**Problem description**
Identify every line in the records below that contains the word "refuses", and copy each of those lines.

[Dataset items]
>>
/-- The domain of partition `p` stalls: the symbol leaves on each beat port but `not`, and every local member but the originator raises
BEAT_STALL (R62, R65, R422). -/
def State.stallAll (s : State) (p : Nat) (not : Option Nat) (f : FaultOrigin) : State :=
  let ms := s.mates p
  ((s.floodDom p not fun d => .stall d f).endDom ms).each ms fun s q => if f.node = s.node ∧ f.part = q then s else s.stallOne q f

/-- Step 3 of R419: the withdraw symbol of a forming member (R54), the master's own stall symbol, or the fault token of any other member
(R65). A member whose domain has already ended sends nothing. -/
def State.tellDomain (s : State) (p : Nat) (c : Code) : State :=
  let f : FaultOrigin := ⟨s.node, p, c.num⟩
  if s.forming p then
    ((s.fset (BEAT_STATE_STATE p) 0).updDom p fun _ => .idle).sendWithdraw (s.domId p) p
  else if s.fget (BEAT_STATE_STATE p) = 0 then s
  else
    let s := s.endMember p
    if s.inDomain p = false then s
    else if (s.hosted p).isSome then s.stallAll p none f
    else s.sendUp p fun d => .faultToken d f

/-- R419, up to its interrupt: a partition raises a job-fatal fault. A partition already faulted runs step 1 only (R419); a
stopped one faults only as R421 says. -/
def State.raiseCore (s : State) (p : Nat) (c : Code) (w : Cause) : State :=
  if s.mayFault p c then (s.raiseOne p c w).tellDomain p c
  else if s.pstate p = 5 then s.logFault p c w
  else if c = .memUncorr then s.record { code := c.num, unit := w.unit, part := some p, log := w.log, tag := w.tag, cls := w.cls, addr := w.addr }
  else s

/-- A partition raises a job-fatal fault (R419). -/
def State.raise (s : State) (p : Nat) (c : Code) (w : Cause) : State :=
  if s.mayFault p c then (s.raiseCore p c w).faultIrq p (partKey p) else s.raiseCore p c w

/-- FAULT_N is low (R425): the hub is device-fatal, or a partition whose PIN is 1 is faulted. -/
def State.faultPin (s : State) : Bool :=
  s.fatal || [0, 1, 2, 3].any fun p => s.pstate p == 5 && s.flag (HUB_PART_FCFG_PIN p)

/-! ## Completion entries -/

/-- The entries of a ring, by its LOG2 (R81). -/
def State.sqSize (s : State) (n : Nat) : Nat := 2 ^ s.fget (HUB_RING_SQ_LOG2 n)

/-- The entries of a completion ring. -/
def State.cqSize (s : State) (n : Nat) : Nat := 2 ^ s.fget (HUB_RING_CQ_LOG2 n)

/-- CQ_TAIL as a completion position: (1 − PHASE) × S + INDEX (R99). -/
def State.cqTailPos (s : State) (n : Nat) : Nat :=
  (1 - s.fget (HUB_RING_PTRS_CQ_PH n)) * s.cqSize n + s.fget (HUB_RING_PTRS_CQ_TAIL n)

/-- Completion entries written and not yet freed: w of R99. -/
def State.cqUsed (s : State) (n : Nat) : Nat :=
  (s.cqTailPos n + 2 * s.cqSize n - (s.ring n).cqHead) % (2 * s.cqSize n)

/-- The 32 bytes of a completion entry (R97). -/
def entryBytes (d : Desc) (phase beat : Nat) : Nat :=
  dTag d.raw + (d.status + b2n d.noop * 2 ^ 12) * 2 ^ 32 + dClass d.raw * 2 ^ 48 + phase * 2 ^ 56
    + beat * 2 ^ 64 + d.sq * 2 ^ 112 + d.result * 2 ^ 128

/-- Does a completion write an entry (R98)? -/
def Desc.writesEntry (d : Desc) : Bool := dComplete d.raw || d.status != 0

/-- Does a completion send an interrupt (R98)? -/
def Desc.sendsIrq (d : Desc) : Bool := dIrq d.raw || d.status != 0

/-- The entry is written at CQ_TAIL, which advances; its phase flips at each wrap (R97). -/
def State.writeEntry (s : State) (n : Nat) (d : Desc) : State :=
  let i := s.fget (HUB_RING_PTRS_CQ_TAIL n)
  let ph := s.fget (HUB_RING_PTRS_CQ_PH n)
  let p := s.ringPart n
  let s := s.storeNat (s.fget (HUB_RING_CQ_BASE n) * 4096 + 32 * i) 32 (entryBytes d ph (s.beat p)) (.entry p n)
  if i + 1 = s.cqSize n then (s.fset (HUB_RING_PTRS_CQ_TAIL n) 0).fset (HUB_RING_PTRS_CQ_PH n) (1 - ph)
  else s.fset (HUB_RING_PTRS_CQ_TAIL n) (i + 1)

/-- The tag of the last write made for ring `n`'s entries, while it is unacknowledged. -/
def Glk.entryTag (g : Glk) (p n : Nat) : Option Nat :=
  ((g.outst ++ g.deferred.map (·.2)).filter fun o => decide (o.owner = .entry p n)).getLast?.map (·.tag)
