-- ==== Sys2Proof/Machine/Remote.lean ====
section
/-! DEFINITION. Sending a remote drop (R130, R131, R133), and the bytes of stream data (R131). -/
namespace Sys2Proof.Machine

/-- EN of a remote drop block (R130). -/
def blkEn (b : Nat) : Bool := bit b 23
/-- NODE of a remote drop block. -/
def blkNode (b : Nat) : Nat := bits b 0 16
/-- PART of a remote drop block. -/
def blkPart (b : Nat) : Nat := bits b 16 2
/-- EPOCH of a remote drop block. -/
def blkEpoch (b : Nat) : Nat := bits b 48 16

/-- Does a block keep R130's reserved fields and encodings: reserved bits zero, NODE not 0xFFFF when it sends? -/
def blkLegal (b : Nat) : Bool :=
  bits b 18 5 == 0 && bits b 24 8 == 0 && bits b 44 4 == 0 && bits b 96 32 == 0 && !(blkEn b && blkNode b == 0xFFFF)

/-- With EN at 0 every other field of a block must be 0 (R130). -/
def blkRelates (b : Nat) : Bool := blkEn b || b == 0

/-- The remote drop of a block leaves partition `p`, sent by `who`, announcing `bytes` bytes; none when there is no route (R130, R133, R356,
R357). -/
def State.sendDrop (s : State) (p blk bytes : Nat) (who : Dropper) : Option State :=
  (s.sendFlit (s.mkFlit 2 2 p (blkNode blk) (blkPart blk) (blkEpoch blk) 0 (natLe 16 blk ++ natLe 8 bytes))).map fun t =>
    t.updPart p fun q => { q with sentDrops := q.sentDrops ++ [((blkNode blk, blkPart blk, blkEpoch blk), who)] }

/-- Stream data leaves partition `p` for the block's destination, in flits of at most 224 bytes from destination address `addr`
on, in order (R131, R349). -/
def State.sendData (s : State) (p blk addr : Nat) : Nat → List Byte → Option State
  | 0, _ => some s
  | fuel + 1, data =>
    if data = [] then some s
    else
      match s.sendFlit (s.mkFlit 1 0 p (blkNode blk) (blkPart blk) (blkEpoch blk) addr (data.take 224)) with
      | none => none
      | some t => t.sendData p blk (addr + 224) fuel (data.drop 224)

/-- NO_ROUTE toward a block's node arises from the descriptor that sends (R357). -/
def State.noRouteRun (s : State) (p blk : Nat) : Run :=
  .fault (s.logNoRoute p (blkNode blk)) .noRoute { unit := unitHub, log := blkNode blk }

/-- A descriptor's remote drop is on its way: the descriptor completes after its credit is reported (R133). -/
def State.awaitDrop (s : State) (o : Origin) (id blk : Nat) : State :=
  s.updDesc o id fun e => { e with remote := e.remote ++ [(blkNode blk, blkPart blk, blkEpoch blk)] }

/-- The end of work that sends a descriptor's remote drop, when its block has EN at 1. -/
def State.dropRun (s : State) (o : Origin) (d : Desc) (blk bytes result : Nat) : Run :=
  if blkEn blk = false then .done s result
  else
    match s.sendDrop (s.originPart o) blk bytes (.desc o d.id) with
    | none => s.noRouteRun (s.originPart o) blk
    | some t => .done (t.awaitDrop o d.id blk) result

end Sys2Proof.Machine
end

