/-- The ranges without the `n` bytes at `b`. -/
def cutRange (b n : Nat) (l : List (Nat × Nat)) : List (Nat × Nat) :=
  (l.flatMap fun x => [(x.1, min x.2 (b - x.1)), (max x.1 (b + n), x.1 + x.2 - max x.1 (b + n))]).filter fun x => x.2 != 0

/-- The adders' or the epilogue's check fails at row `i` of group `g`: ACC_CHECK, from the descriptor; the row is not written, the record
names slot, group (LOG) and row (ADDR) (R299). -/
def State.accFault (s : State) (o : Origin) (d : Desc) (g i : Nat) : State :=
  let r := dRegion d.raw
  let k := dSlot d.raw
  (s.updDesc o d.id fun e => { e with outs := cutRange (accBase r k g + i * 256) 256 e.outs }).descFault o d .accCheck { unit := unitSlot r k, log := g, addr := i }

/-- The epilogue's check fails at row `i` of group `g`: what it wrote before stays written, the row is not, and no merge takes place; ACC_CHECK,
with slot, group and row (R193, R299). -/
def State.epilogueFault (s : State) (o : Origin) (d : Desc) (rng : Rng) (g i : Nat) : State :=
  let p := s.originPart o
  let gs := mxGroups d.raw
  let t := (s.epilogueOver p d rng (gs.filter fun x => decide (x.1 < g))).1
  let t := match gs.find? fun x => x.1 == g with
    | some x => (t.epilogueRows p d.id d.raw d.epi rng x (epRowsOut d.epi i)).1
    | none => t
  if t.running p then t.descFault o d .accCheck { unit := unitSlot (dRegion d.raw) (dSlot d.raw), log := g, addr := i } else t

/-- The pass of tile `t` of a running matrix descriptor ends: its tile has been added, its rows compared (R151, R152); `hit` is the group and
row at which the accumulation adders' check fails (R299). The pass may be sampled (R300). After the last tile the descriptor is done, or its
groups are DRAINING (R158, R188). -/
def State.endTile (s : State) (o : Origin) (d : Desc) (errs : List ArrErr) (hit : Option (Nat × Nat)) : State :=
  let p := s.originPart o
  let r := dRegion d.raw
  let k := dSlot d.raw
  let t := d.work.headD 0
  let g : Rng := ⟨s.seedOf p, d.step, mxTensor d.raw⟩
  let w := s.wRows p d.raw t
  let inj := s.injArray p d.raw
  let bad := if mxExact d.raw then (mxActive d.raw).filterMap fun a => (s.firstMismatch p d.raw a t w errs (inj == some a)).map fun x => (a, x) else []
  let s := if inj.isSome then s.injFire p else s
  let held := s
  let s := s.each (mxGroups d.raw) fun s x => (s.addTile p d.raw g w t errs x).noteLongK p d.raw t x
  let s := s.each (mxActive d.raw) fun s a => (s.fadd (ARR_TILES_PASSES r k a) 1).accAdd (ARR_CYCLES_ACTIVE r k a) (mxRows d.raw a)
  let s := s.sample r 0 k (dTag d.raw) (mxExact d.raw)
    ⟨held.tileStreams p d.raw t w, held.tileOuts p d.raw t w [], crc64 (held.tileOuts p d.raw t w errs)⟩
  if bad ≠ [] then s.raiseMismatches o d t bad
  else if let some x := hit then held.accFault o d x.1 x.2
  else if t + 1 < mxTiles d.raw then s.updDesc o d.id fun e => { e with work := [t + 1] }
  else if mxClose d.raw then
    (s.fsets ((mxGroups d.raw).map fun x => (CORE_ACC_GRP_STATE r k x.1, 2))).updDesc o d.id fun e => { e with work := [t + 1] }
  else s.updDesc o d.id fun e => { e with ready := true }

/-- TILE_PASS_END: a pass of the oldest running matrix descriptor of a slot ends: the pass of a tile, with `errs` the physical errors in its
sums; or, once its last tile has passed and its groups are DRAINING, the pass of the epilogue over them (R205; log entry 80). `acc` is the
group and row at which the check of the adders or of the epilogue fails (R299). -/
def tilePassEnd (r k : Nat) (errs : List ArrErr) (acc : Option (Nat × Nat)) (s : State) : State :=
  match s.matrixRuns r k with
  | [] => s
  | (o, d) :: _ =>
    let p := s.originPart o
    if s.running p = false ∨ d.ran = false then s
    else
      let hit := acc.filter fun x => (mxGroups d.raw).any fun y => y.1 == x.1 && decide (x.2 < mxRows d.raw y.2.1)
      if d.work.headD 0 < mxTiles d.raw then s.endTile o d errs hit
      else
        let g : Rng := ⟨s.seedOf p, d.step, mxTensor d.raw⟩
        match hit with
        | some x => s.epilogueFault o d g x.1 x.2
        | none => (s.epilogue p d g).updDesc o d.id fun e => { e with ready := true }

/-- TILE_PASS_END (R152). -/
def execTilePassEnd (r : Fin 4) (k : Fin 40) (errs : List ArrErr) (acc : Option (Nat × Nat)) (s : State) : Host.Outcome State Fault Refusal :=
  .next (tilePassEnd r k errs acc s)

end Sys2Proof.Machine
end

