/-- ST: elements are narrowed and stored, counted with H (R228, R229). -/
def vecSt (s : State) (d : Desc) (v : VecRun) (w : Nat) : VecOut :=
  let p := s.originPart v.o
  let f := viFmt w
  let b := fmtBits f
  let vals := (List.range (viCount w)).map (v.el (viD w))
  let owner := Owner.desc p v.id
  let a := vxData d.raw w v.iter
  let g : Rng := ⟨s.seedOf p, v.step, vxTensor d.raw⟩
  let r := vxRow0 d.raw + v.iter
  let c := vxCol0 d.raw + viOffset w * 8 / b
  let stored := fun (bs : List Byte) => { v with outs := v.outs ++ bs }
  if f = 0xE then .done (s.vstore p a (packBytes 32 vals) owner) (stored (packBytes 32 vals))
  else if isMx f then
    let y := mxRow g f (vxKind d.raw) r c vals
    let s := (s.vstore p (vxScale d.raw w v.iter) (packBytes 8 y.1) owner).vstore p a (packBytes b y.2.1) owner
    let v := stored (packBytes b y.2.1 ++ packBytes 8 y.1)
    .done s (if viFlag w then { v with health := v.health.plus y.2.2 } else v)
  else
    let y := narrowRow g f (vxKind d.raw) r c vals
    let v := stored (packBytes b y.1)
    .done (s.vstore p a (packBytes b y.1) owner) (if viFlag w then { v with health := v.health.plus y.2 } else v)

/-- LDH: the sixteen words of a health record (R230). -/
def vecLdh (s : State) (d : Desc) (v : VecRun) (w : Nat) : VecOut :=
  let x := s.vloadNat (s.originPart v.o) (vxData d.raw w v.iter) 64
  .done s { v.setEls (viD w) ((List.range 16).map fun e => (e, bits x (32 * e) 32)) with loads := v.loads ++ natLe 64 x }

end Sys2Proof.Machine
end

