/-- PRESENTATION_END: the object has been read and verified (R466): it is accepted with its effect, or refused. A part record bound to another
device stops start-up (R476); a bundle whose declared suite time exceeds 120 s is refused with a reason that the manual does not give (R307).
It waits for the companion's answers, and for the minimum SVNs of the state block (R468, R473). -/
def presentationEnd (part : PartRecord) (kak : Bundle) (s : State) : State :=
  let a := s.sec.loadAt
  let type := s.sec.loadType
  if s.fget SEC_LOAD_STAT_STATE ≠ 1 ∨ s.fget SEC_BOOT_STAGE < 3 then s
  else if s.secFails .load then (s.loadRefused 10).dropStream [(a, headLen + bodyLimit type)]
  else if s.streamReady [(a, headLen)] = false then s.askStream [(a, headLen)] (.security .load)
  else
    match headReason (s.load a headLen) type with
    | some r => (s.loadRefused r).dropStream [(a, headLen)]
    | none =>
      let r := (a, headLen + objBody (s.load a headLen))
      if glkEnd < a + r.2 then (s.loadRefused 10).dropStream [(a, headLen)]
      else if s.streamReady [r] = false then s.askStream [r] (.security .load)
      else
        let obj := s.load a r.2
        let s := s.dropStream [r]
        match objReason obj type (s.fget (svnFld type)) with
        | some c => s.loadRefused c
        | none =>
          if type = 2 ∧ part.deviceId ≠ Config.deviceId then (s.loadRefused 9).fset SEC_BOOT_STOPPED 1
          else if type = 3 ∧ 120 < kak.seconds then (s.loadRefused (s.free.toNat % 256)).tick
          else (s.fsets [(SEC_LOAD_STAT_STATE, 2), (SEC_LOAD_STAT_REASON, 0), (SEC_LOAD_GO, 0)]).takeObject type obj part kak

/-- PRESENTATION_END (R466). -/
def execPresentationEnd (part : PartRecord) (kak : Bundle) (s : State) : Host.Outcome State Fault Refusal :=
  .next (presentationEnd part kak s)

/-- IMAGE_INSTALL: after stage 6, the running firmware writes an accepted image into the boot flash (R475). -/
def imageInstall (s : State) : State :=
  match s.sec.install with
  | some obj =>
    if s.fget SEC_BOOT_STAGE = 6 then { s with flash := { s.flash with image := some obj }, sec := { s.sec with install := none } } else s
  | none => s

/-- IMAGE_INSTALL (R475). -/
def execImageInstall (s : State) : Host.Outcome State Fault Refusal := .next (imageInstall s)

/-- SELF_CHECK: after stage 6, a failed check of the Nutcracker or of the management core raises SEC_FAULT (R473). -/
def selfCheck (ok : Bool) (s : State) : State :=
  if s.sec.resetLow ∨ s.fget SEC_BOOT_STAGE ≠ 6 ∨ ok then s else s.deviceFatal .secFault { unit := unitFw 1 }

/-- SELF_CHECK (R473). -/
def execSelfCheck (ok : Bool) (s : State) : Host.Outcome State Fault Refusal := .next (selfCheck ok s)

/-! ## Attestation (R481 to R483) -/

/-- HSS indices: 2^20. -/
def hssMax : Nat := 2 ^ 20

/-- A request is refused: the area stays as it is (R481, R482). -/
def State.attRefused (s : State) (reason : Nat) : State := s.fsets [(SEC_ATT_STAT_STATE, 4), (SEC_ATT_STAT_REASON, reason), (SEC_ATT_GO, 0)]

/-- A GO that is discarded: one while a request is pending, or an ADDR outside the GlaetLink window (R16). -/
def State.attBad (s : State) (len : Nat) : Bool :=
  s.flag SEC_ATT_GO || decide (s.fget SEC_ATT_ADDR * 4096 < glkBase) || decide (glkEnd < s.fget SEC_ATT_ADDR * 4096 + len)

/-- A request begins for the area that SEC_ATT.ADDR names now. -/
def State.attBegins (s : State) : State :=
  let s := (s.fset SEC_ATT_GO 1).secBegins .attest
  { s with sec := { s.sec with attAt := s.fget SEC_ATT_ADDR * 4096 } }

/-- ATTESTATION_REPORT: SEC_ATT.GO with KIND 0: the nonce is read, and the request waits to sign (R482); with no HSS index left it is refused
(R481). -/
def attestationReport (s : State) : State :=
  if s.attBad 0x2000 then s.noteDiscard SEC_ATT 1
  else if hssMax ≤ s.fget SEC_ATT_STAT_HSS_NEXT then s.attRefused 14
  else
    let s := s.attBegins.fset SEC_ATT_STAT_STATE 1
    s.askStream [(s.sec.attAt + 0x10, 32)] (.security .attest)

/-- ATTESTATION_REPORT (R482). -/
def execAttestationReport (s : State) : Host.Outcome State Fault Refusal := .next (attestationReport s)

/-- The next HSS index is taken; the first of a block reserves it (R481). -/
def State.takeHss (s : State) : State :=
  let q := s.fget SEC_ATT_STAT_HSS_NEXT
  let s := if 64 * s.sec.block.hssRes ≤ q then s.commit { s.blockNow with hssRes := s.sec.block.hssRes + 1 } else s
  s.fset SEC_ATT_STAT_HSS_NEXT (q + 1)

/-- A 48-byte digest, big-endian as FIPS 180 prints it. -/
def digestBytes (d : Nat) : List Byte := (natLe 48 d).reverse

/-- Bytes 0x000 to 0x1FF of a report with index `q` (R483). -/
def State.reportHead (s : State) (q : Nat) (nonce : List Byte) : List Byte :=
  let flags := s.fget JIB_STAT_UNLOCKED + b2n (s.sec.mKak != 0) * 2 + s.fget SEC_BOOT_SOURCE * 4 + b2n s.sec.item1 * 8
  let oe := fun (e : Nat) => if s.fget (FAB_OE_STATE e) = 0 ∨ s.fget (FAB_OE_STATE e) = 1 then 0 else s.sec.mOe.getD e 0
  natLe 4 0x54414B58 ++ natLe 2 1 ++ natLe 1 flags ++ natLe 1 0xA1 ++ natLe 1 (s.fget HUB_NUMERICS_NGEN) ++ natLe 1 (s.fget HUB_NUMERICS_EBOUND) ++
    natLe 2 s.layout ++ natLe 4 s.node ++ nonce ++ natLe 8 (s.fget EVR_OPSEC_SECONDS) ++ natLe 8 (s.fget EVR_PWRCYC_COUNT) ++ natLe 8 s.sec.attSeq ++
    natLe 4 q ++ natLe 4 (s.fget SEC_STATE_SEQ) ++ (s.svnMins.flatMap (natLe 2)) ++ natLe 8 0 ++ digestBytes Config.deviceId ++
    digestBytes s.sec.mFw ++ digestBytes s.sec.mPr ++ digestBytes s.sec.mKak ++ ([0, 1, 2, 3].flatMap fun e => digestBytes (oe e)) ++ natLe 32 0

/-- The whole area of a report: both signatures over the digest of its head, zeros, and DONE (R483). -/
def State.reportArea (s : State) (q : Nat) (nonce : List Byte) : List Byte :=
  let head := s.reportHead q nonce
  let d := Config.sha384 head
  head ++ natLe 96 (Config.crypto 3 d []) ++ natLe 5076 (Config.crypto 4 d (natLe 4 q)) ++ natLe (0x1FF8 - 0x1634) 0 ++ natLe 8 s.sec.attSeq

/-- The area is written, its last line after the others (R482). -/
def State.areaBegins (s : State) (area : List Byte) : State :=
  let s := { s with sec := { s.sec with area := area, areaSent := 1 } }.fset SEC_ATT_STAT_STATE 2
  s.store s.sec.attAt (area.take (area.length - 128)) (.security .attest)

/-- Has the last report begun at least 60 s ago (R482)? -/
def State.attMayBegin (s : State) : Bool :=
  match s.sec.attBegan with
  | some t => decide (t + 60 ≤ s.fget EVR_OPSEC_SECONDS)
  | none => true

/-- REPORT_SIGNING: a waiting report, its nonce read, begins once 60 s have passed since the last one: its fields are latched, its index is
taken, and its area is written (R481 to R483). A nonce that cannot be read refuses it. -/
def reportSigning (s : State) : State :=
  let nonce := (s.sec.attAt + 0x10, 32)
  if s.fget SEC_ATT_STAT_STATE ≠ 1 then s
  else if s.secFails .attest then (s.attRefused 10).dropStream [nonce]
  else if s.attMayBegin = false ∨ s.streamReady [nonce] = false then s
  else
    let q := s.fget SEC_ATT_STAT_HSS_NEXT
    let bytes := s.load nonce.1 32
    let s := (s.dropStream [nonce]).takeHss
    let s := { s with sec := { s.sec with attBegan := some (s.fget EVR_OPSEC_SECONDS), attSeq := s.sec.attSeq + 1 } }
    s.areaBegins (s.reportArea q bytes)

/-- REPORT_SIGNING (R482). -/
def execReportSigning (s : State) : Host.Outcome State Fault Refusal := .next (reportSigning s)

/-- CERTIFICATES: SEC_ATT.GO with KIND 1: the 16 KiB area takes the length and the certificates (R482). -/
def certificates (s : State) : State :=
  if s.attBad 0x4000 then s.noteDiscard SEC_ATT 3
  else
    let c := s.rpmc.certs.take (0x4000 - 8)
    s.attBegins.areaBegins (natLe 8 c.length ++ c ++ natLe (0x4000 - 8 - c.length) 0)

/-- CERTIFICATES (R482). -/
def execCertificates (s : State) : Host.Outcome State Fault Refusal := .next (certificates s)

/-- REPORT_COMPLETE: the writes of an area are acknowledged: its last line goes out; then the area is complete and GO clears (R482, R483). A
write that fails refuses the request. -/
def reportComplete (s : State) : State :=
  if s.fget SEC_ATT_STAT_STATE ≠ 2 then s
  else if s.secFails .attest then s.attRefused 10
  else if s.glk.acksDue (.security .attest) then s
  else if s.sec.areaSent = 1 then
    let n := s.sec.area.length - 128
    { s with sec := { s.sec with areaSent := 2 } }.store (s.sec.attAt + n) (s.sec.area.drop n) (.security .attest)
  else { s with sec := { s.sec with area := [], areaSent := 0 } }.fsets [(SEC_ATT_STAT_STATE, 3), (SEC_ATT_GO, 0)]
<<
**Result**
taken, and its area is written (R481 to R483). A nonce that cannot be read refuses it. -/
write that fails refuses the request. -/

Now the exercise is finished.